In the records below, begin at the line containing "(signaling) (12 R298). -/" and end at the line containing "let term := fun"; quote every line in that span exactly, including both boundary lines, and no others.

- **Collection entries**:
BEGIN

-- ==== Sys2Proof/Machine/Float.lean ====
section
/-!
DEFINITION. Floating-point arithmetic: exact values as an integer times a power of two, and one rounding (09 R229-R236). A result comes
with its flags as bits 4:0 of FCSR: NV 16, DZ 8, OF 4, UF 2, NX 1.
-/
namespace Sys2Proof.Machine

/-- A format: exponent and fraction widths (09 R229). -/
structure Fmt where
  ebits : Nat
  fbits : Nat
  deriving DecidableEq, Repr

def fp16 : Fmt := { ebits := 5, fbits := 10 }
def bf16 : Fmt := { ebits := 8, fbits := 7 }
def fp32 : Fmt := { ebits := 8, fbits := 23 }
def fp64 : Fmt := { ebits := 11, fbits := 52 }

/-- The floating esz column of R270. -/
def fmtOf (e : BitVec 2) : Fmt := if e = 0 then fp16 else if e = 1 then bf16 else if e = 2 then fp32 else fp64

def Fmt.width (f : Fmt) : Nat := 1 + f.ebits + f.fbits
def Fmt.bias (f : Fmt) : Int := 2 ^ (f.ebits - 1) - 1
def Fmt.expMax (f : Fmt) : Nat := 2 ^ f.ebits - 1
/-- Exponent of the least normal number. -/
def Fmt.emin (f : Fmt) : Int := 1 - f.bias

/-- The value a datum denotes: a finite one is (−1)^neg · m · 2^e. -/
inductive FVal where
  | nan (signaling : Bool)
  | inf (neg : Bool)
  | fin (neg : Bool) (m : Nat) (e : Int)
  deriving DecidableEq, Repr

def signOf (f : Fmt) (b : Nat) : Bool := b.testBit (f.width - 1)

/-- Reads a datum (09 R229). -/
def fdecode (f : Fmt) (b : Nat) : FVal :=
  let frac := bits b (f.fbits - 1) 0
  let ex := bits b (f.fbits + f.ebits - 1) f.fbits
  if ex = f.expMax then (if frac = 0 then .inf (signOf f b) else .nan (!frac.testBit (f.fbits - 1)))
  else if ex = 0 then .fin (signOf f b) frac (f.emin - f.fbits)
  else .fin (signOf f b) (2 ^ f.fbits + frac) (f.emin - f.fbits + (ex - 1 : Nat))

def isNan (v : FVal) : Bool :=
  match v with
  | .nan _ => true
  | _ => false

def isSnan (v : FVal) : Bool :=
  match v with
  | .nan s => s
  | _ => false

/-- The canonical quiet NaN (09 R229). -/
def canonNan (f : Fmt) : Nat := f.expMax * 2 ^ f.fbits + 2 ^ (f.fbits - 1)
def infBits (f : Fmt) (neg : Bool) : Nat := (if neg then 2 ^ (f.width - 1) else 0) + f.expMax * 2 ^ f.fbits
def zeroBits (f : Fmt) (neg : Bool) : Nat := if neg then 2 ^ (f.width - 1) else 0
def maxFinite (f : Fmt) (neg : Bool) : Nat := infBits f neg - 1

/-- Number of significant bits. -/
def bitLen (m : Nat) : Nat := if m = 0 then 0 else m.log2 + 1

/-- Whether a magnitude with remainder `r` of 2^`sh` (and a sticky tail) rounds up. -/
def roundsUp (mode : Nat) (neg : Bool) (lsb : Bool) (r sh : Nat) (sticky : Bool) : Bool :=
  let inexact := !(r = 0) || sticky
  let half := 2 ^ (sh - 1)
  if mode = 0 then decide (half < r) || (r = half && (sticky || lsb))
  else if mode = 1 then false
  else if mode = 2 then neg && inexact
  else if mode = 3 then !neg && inexact
  else decide (half ≤ r)

/-- A magnitude m·2^e, with a sticky tail below, brought to a multiple of 2^q: the multiple and whether it is inexact. -/
def roundTo (mode : Nat) (neg : Bool) (m : Nat) (e q : Int) (sticky : Bool) : Nat × Bool :=
  if q ≤ e then (m * 2 ^ (e - q).toNat, sticky)
  else
    let sh := (q - e).toNat
    let k := m / 2 ^ sh
    let r := m % 2 ^ sh
    (k + (if roundsUp mode neg (k % 2 = 1) r sh sticky then 1 else 0), !(r = 0) || sticky)

/-- Round(v, f, mode) of R11 for the finite value (−1)^neg · (m and its sticky tail) · 2^e, with OF, UF and NX (09 R235, R236). -/
def fround (f : Fmt) (mode : Nat) (neg : Bool) (m : Nat) (e : Int) (sticky : Bool) : Nat × Nat :=
  if m = 0 && !sticky then (zeroBits f neg, 0)
  else
    let top : Int := e + (bitLen m : Nat) - 1
    let q : Int := max (top - f.fbits) (f.emin - f.fbits)
    let (k, inexact) := roundTo mode neg m e q sticky
    let (k, q) := if k = 2 ^ (f.fbits + 1) then (2 ^ f.fbits, q + 1) else (k, q)
    let sign := if neg then 2 ^ (f.width - 1) else 0
    let ex : Int := q + f.fbits + f.bias
    if 2 ^ f.fbits ≤ k ∧ (f.expMax : Int) ≤ ex then
      let toInf := mode = 0 || mode = 4 || (mode = 2 && neg) || (mode = 3 && !neg)
      (if toInf then infBits f neg else maxFinite f neg, 5)
    else
      let tiny := decide (top < f.emin) && !decide ((roundTo mode neg m e (top - f.fbits) sticky).1 = 2 ^ (f.fbits + 1) ∧ top + 1 = f.emin)
      let flags := if inexact then (if tiny then 3 else 1) else 0
      if 2 ^ f.fbits ≤ k then (sign + ex.toNat * 2 ^ f.fbits + (k - 2 ^ f.fbits), flags) else (sign + k, flags)

/-- A finite value as a signed integer at exponent `e0` ≤ its own. -/
def scaled (neg : Bool) (m : Nat) (e e0 : Int) : Int := (if neg then -1 else 1) * ((m * 2 ^ (e - e0).toNat : Nat) : Int)

/-- An exact signed sum rounded; `zneg` is the sign of an exact zero. -/
def froundInt (f : Fmt) (mode : Nat) (v : Int) (e : Int) (zneg : Bool) : Nat × Nat :=
  if v = 0 then (zeroBits f zneg, 0) else fround f mode (decide (v < 0)) v.natAbs e false

/-- The sign of an exact zero sum of two terms (09 R235). -/
def zeroSign (mode : Nat) (n1 n2 : Bool) : Bool := if n1 = n2 then n1 else mode = 2

/-- NV for a signaling NaN among the operands. -/
def snanFlag (vs : List FVal) : Nat := if vs.any isSnan then 16 else 0

/-- Sum of two values rounded to `f`. -/
def faddV (f : Fmt) (mode : Nat) (x y : FVal) : Nat × Nat :=
  match x, y with
  | .nan s, _ => (canonNan f, if s || isSnan y then 16 else 0)
  | _, .nan s => (canonNan f, if s then 16 else 0)
  | .inf a, .inf b => if a = b then (infBits f a, 0) else (canonNan f, 16)
  | .inf a, .fin .. => (infBits f a, 0)
  | .fin .., .inf b => (infBits f b, 0)
  | .fin a m e, .fin b n d =>
    let e0 := min e d
    if m = 0 ∧ n = 0 then (zeroBits f (zeroSign mode a b), 0)
    else froundInt f mode (scaled a m e e0 + scaled b n d e0) e0 (mode = 2)

def negV (v : FVal) : FVal :=
  match v with
  | .nan s => .nan s
  | .inf n => .inf (!n)
  | .fin n m e => .fin (!n) m e

/-- The exact product of two values, before rounding; `none` for 0 × ∞. -/
def mulV (x y : FVal) : Option FVal :=
  match x, y with
  | .nan s, _ => some (.nan (s || isSnan y))
  | _, .nan s => some (.nan s)
  | .inf a, .inf b => some (.inf (a != b))
  | .inf a, .fin b n _ => if n = 0 then none else some (.inf (a != b))
  | .fin a m _, .inf b => if m = 0 then none else some (.inf (a != b))
  | .fin a m e, .fin b n d => some (.fin (a != b) (m * n) (e + d))

def fpack (f : Fmt) (mode : Nat) (v : FVal) : Nat × Nat :=
  match v with
  | .nan s => (canonNan f, if s then 16 else 0)
  | .inf n => (infBits f n, 0)
  | .fin n m e => fround f mode n m e false

def fadd (f : Fmt) (mode a b : Nat) : Nat × Nat := faddV f mode (fdecode f a) (fdecode f b)
def fsub (f : Fmt) (mode a b : Nat) : Nat × Nat := faddV f mode (fdecode f a) (negV (fdecode f b))

def fmul (f : Fmt) (mode a b : Nat) : Nat × Nat :=
  match mulV (fdecode f a) (fdecode f b) with
  | none => (canonNan f, 16)
  | some v => fpack f mode v

/-- a × b + c with one rounding; `np` negates the product, `nc` the addend (12 R299). -/
def ffma (f : Fmt) (mode : Nat) (np nc : Bool) (a b c : Nat) : Nat × Nat :=
  let x := fdecode f a
  let y := fdecode f b
  let z := fdecode f c
  match mulV x y with
  | none => (canonNan f, 16)
  | some p =>
    if isNan p || isNan z then (canonNan f, snanFlag [x, y, z])
    else faddV f mode (if np then negV p else p) (if nc then negV z else z)

def fdiv (f : Fmt) (mode a b : Nat) : Nat × Nat :=
  let x := fdecode f a
  let y := fdecode f b
  match x, y with
  | .nan _, _ => (canonNan f, snanFlag [x, y])
  | _, .nan _ => (canonNan f, snanFlag [x, y])
  | .inf _, .inf _ => (canonNan f, 16)
  | .inf n, .fin k _ _ => (infBits f (n != k), 0)
  | .fin n _ _, .inf k => (zeroBits f (n != k), 0)
  | .fin n m e, .fin k d g =>
    if d = 0 then (if m = 0 then (canonNan f, 16) else (infBits f (n != k), 8))
    else if m = 0 then (zeroBits f (n != k), 0)
    else
      let s := f.fbits + 4 + bitLen d
      fround f mode (n != k) (m * 2 ^ s / d) (e - g - s) (!(m * 2 ^ s % d = 0))

/-- Integer square root, bit `i - 1` and below still open above `r`. -/
def isqrtFrom (n : Nat) (i r : Nat) : Nat :=
  match i with
  | 0 => r
  | k + 1 => if (r + 2 ^ k) * (r + 2 ^ k) ≤ n then isqrtFrom n k (r + 2 ^ k) else isqrtFrom n k r

def isqrt (n : Nat) : Nat := isqrtFrom n (bitLen n / 2 + 1) 0

def fsqrt (f : Fmt) (mode a : Nat) : Nat × Nat :=
  match fdecode f a with
  | .nan s => (canonNan f, if s then 16 else 0)
  | .inf n => if n then (canonNan f, 16) else (infBits f false, 0)
  | .fin n m e =>
    if m = 0 then (zeroBits f n, 0)
    else if n then (canonNan f, 16)
    else
      let s := 2 * (f.fbits + 4) + (if (e % 2 = 0) then 0 else 1)
      let v := m * 2 ^ s
      let r := isqrt v
      fround f mode false r ((e - s) / 2) (!(r * r = v))

/-- Exact order of two values that are not NaN. -/
def fltV (x y : FVal) : Bool :=
  match x, y with
  | .nan _, _ => false
  | _, .nan _ => false
  | .inf a, .inf b => a && !b
  | .inf a, .fin .. => a
  | .fin .., .inf b => !b
  | .fin a m e, .fin b n d => decide (scaled a m e (min e d) < scaled b n d (min e d))

def feqV (x y : FVal) : Bool :=
  match x, y with
  | .nan _, _ => false
  | _, .nan _ => false
  | .inf a, .inf b => a = b
  | .inf _, .fin .. => false
  | .fin .., .inf _ => false
  | .fin a m e, .fin b n d => decide (scaled a m e (min e d) = scaled b n d (min e d))

/-- Order with −0 below +0 (09 R235). -/
def fbelow (x y : FVal) : Bool :=
  match x, y with
  | .fin a 0 _, .fin b 0 _ => a && !b
  | _, _ => fltV x y

/-- minimumNumber, or maximumNumber (09 R235). -/
def fminmax (f : Fmt) (wantMax : Bool) (a b : Nat) : Nat × Nat :=
  let x := fdecode f a
  let y := fdecode f b
  let fl := snanFlag [x, y]
  if isNan x && isNan y then (canonNan f, fl)
  else if isNan x then (b, fl)
  else if isNan y then (a, fl)
  else if wantMax then (if fbelow x y then b else a, fl)
  else (if fbelow y x then b else a, fl)

/-- Sign injection: 0 copies b's sign, 1 its inverse, 2 the exclusive or (12 R298). -/
def fsign (f : Fmt) (how a b : Nat) : Nat :=
  let low := a % 2 ^ (f.width - 1)
  let s := if how = 0 then signOf f b else if how = 1 then !signOf f b else signOf f a != signOf f b
  low + (if s then 2 ^ (f.width - 1) else 0)

/-- Comparisons: 0 equal (quiet), 1 less, 2 less or equal (signaling) (12 R298). -/
def fcompare (f : Fmt) (how a b : Nat) : Bool × Nat :=
  let x := fdecode f a
  let y := fdecode f b
  let fl := if how = 0 then snanFlag [x, y] else if isNan x || isNan y then 16 else 0
  (if how = 0 then feqV x y else if how = 1 then fltV x y else fltV x y || feqV x y, fl)

/-- FCLASS (12 R302). -/
def fclassify (f : Fmt) (a : Nat) : Nat :=
  match fdecode f a with
  | .nan s => if s then 8 else 9
  | .inf n => if n then 0 else 7
  | .fin n m _ =>
    if m = 0 then (if n then 3 else 4)
    else if m < 2 ^ f.fbits then (if n then 2 else 5)
    else if n then 1 else 6

/-- A value as an integer of `n` bits, saturated (09 R236): the integer and the flags. -/
def ftoint (f : Fmt) (mode n : Nat) (signed : Bool) (a : Nat) : Int × Nat :=
  let lo : Int := if signed then -(2 ^ (n - 1)) else 0
  let hi : Int := if signed then 2 ^ (n - 1) - 1 else 2 ^ n - 1
  match fdecode f a with
  | .nan _ => (hi, 16)
  | .inf neg => (if neg then lo else hi, 16)
  | .fin neg m e =>
    let (k, inexact) := roundTo mode neg m e 0 false
    let v : Int := if neg then -(k : Int) else k
    if v < lo then (lo, 16) else if hi < v then (hi, 16) else (v, if inexact then 1 else 0)

/-- An integer rounded to a format (09 R236). -/
def fofint (f : Fmt) (mode : Nat) (v : Int) : Nat × Nat := froundInt f mode v 0 false

/-- Conversion between formats, rounded or exact (09 R236). -/
def fconvert (src dst : Fmt) (mode a : Nat) : Nat × Nat := fpack dst mode (fdecode src a)

/-! ## Narrow formats (09 R231, R232) -/

/-- A PS8 byte in units of 2^−6. -/
def ps8 (b : Nat) : Int :=
  let term := fun (s sh : Nat) => if sh = 7 then (0 : Int) else (if s = 1 then -1 else 1) * 2 ^ (6 - sh)
  term (bits b 7 7) (bits b 6 4) + term (bits b 3 3) (bits b 2 0)

/-- A PS4 nibble in units of 2^−6. -/
def ps4 (b : Nat) : Int := if bits b 2 0 = 7 then 0 else (if bits b 3 3 = 1 then -1 else 1) * 2 ^ (6 - bits b 2 0)

/-- A TERN code; 0b10 is reserved and read as 0. -/
def tern (b : Nat) : Int := if b % 4 = 1 then 1 else if b % 4 = 3 then -1 else 0

/-- A PS8 byte as a datum of a format, exactly. -/
def ps8To (f : Fmt) (b : Nat) : Nat := (froundInt f 0 (ps8 b) (-6) false).1

end Sys2Proof.Machine
end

END

- **Written solution**:
/-- Comparisons: 0 equal (quiet), 1 less, 2 less or equal (signaling) (12 R298). -/
def fcompare (f : Fmt) (how a b : Nat) : Bool × Nat :=
  let x := fdecode f a
  let y := fdecode f b
  let fl := if how = 0 then snanFlag [x, y] else if isNan x || isNan y then 16 else 0
  (if how = 0 then feqV x y else if how = 1 then fltV x y else fltV x y || feqV x y, fl)

/-- FCLASS (12 R302). -/
def fclassify (f : Fmt) (a : Nat) : Nat :=
  match fdecode f a with
  | .nan s => if s then 8 else 9
  | .inf n => if n then 0 else 7
  | .fin n m _ =>
    if m = 0 then (if n then 3 else 4)
    else if m < 2 ^ f.fbits then (if n then 2 else 5)
    else if n then 1 else 6

/-- A value as an integer of `n` bits, saturated (09 R236): the integer and the flags. -/
def ftoint (f : Fmt) (mode n : Nat) (signed : Bool) (a : Nat) : Int × Nat :=
  let lo : Int := if signed then -(2 ^ (n - 1)) else 0
  let hi : Int := if signed then 2 ^ (n - 1) - 1 else 2 ^ n - 1
  match fdecode f a with
  | .nan _ => (hi, 16)
  | .inf neg => (if neg then lo else hi, 16)
  | .fin neg m e =>
    let (k, inexact) := roundTo mode neg m e 0 false
    let v : Int := if neg then -(k : Int) else k
    if v < lo then (lo, 16) else if hi < v then (hi, 16) else (v, if inexact then 1 else 0)

/-- An integer rounded to a format (09 R236). -/
def fofint (f : Fmt) (mode : Nat) (v : Int) : Nat × Nat := froundInt f mode v 0 false

/-- Conversion between formats, rounded or exact (09 R236). -/
def fconvert (src dst : Fmt) (mode a : Nat) : Nat × Nat := fpack dst mode (fdecode src a)

/-! ## Narrow formats (09 R231, R232) -/

/-- A PS8 byte in units of 2^−6. -/
def ps8 (b : Nat) : Int :=
  let term := fun (s sh : Nat) => if sh = 7 then (0 : Int) else (if s = 1 then -1 else 1) * 2 ^ (6 - sh)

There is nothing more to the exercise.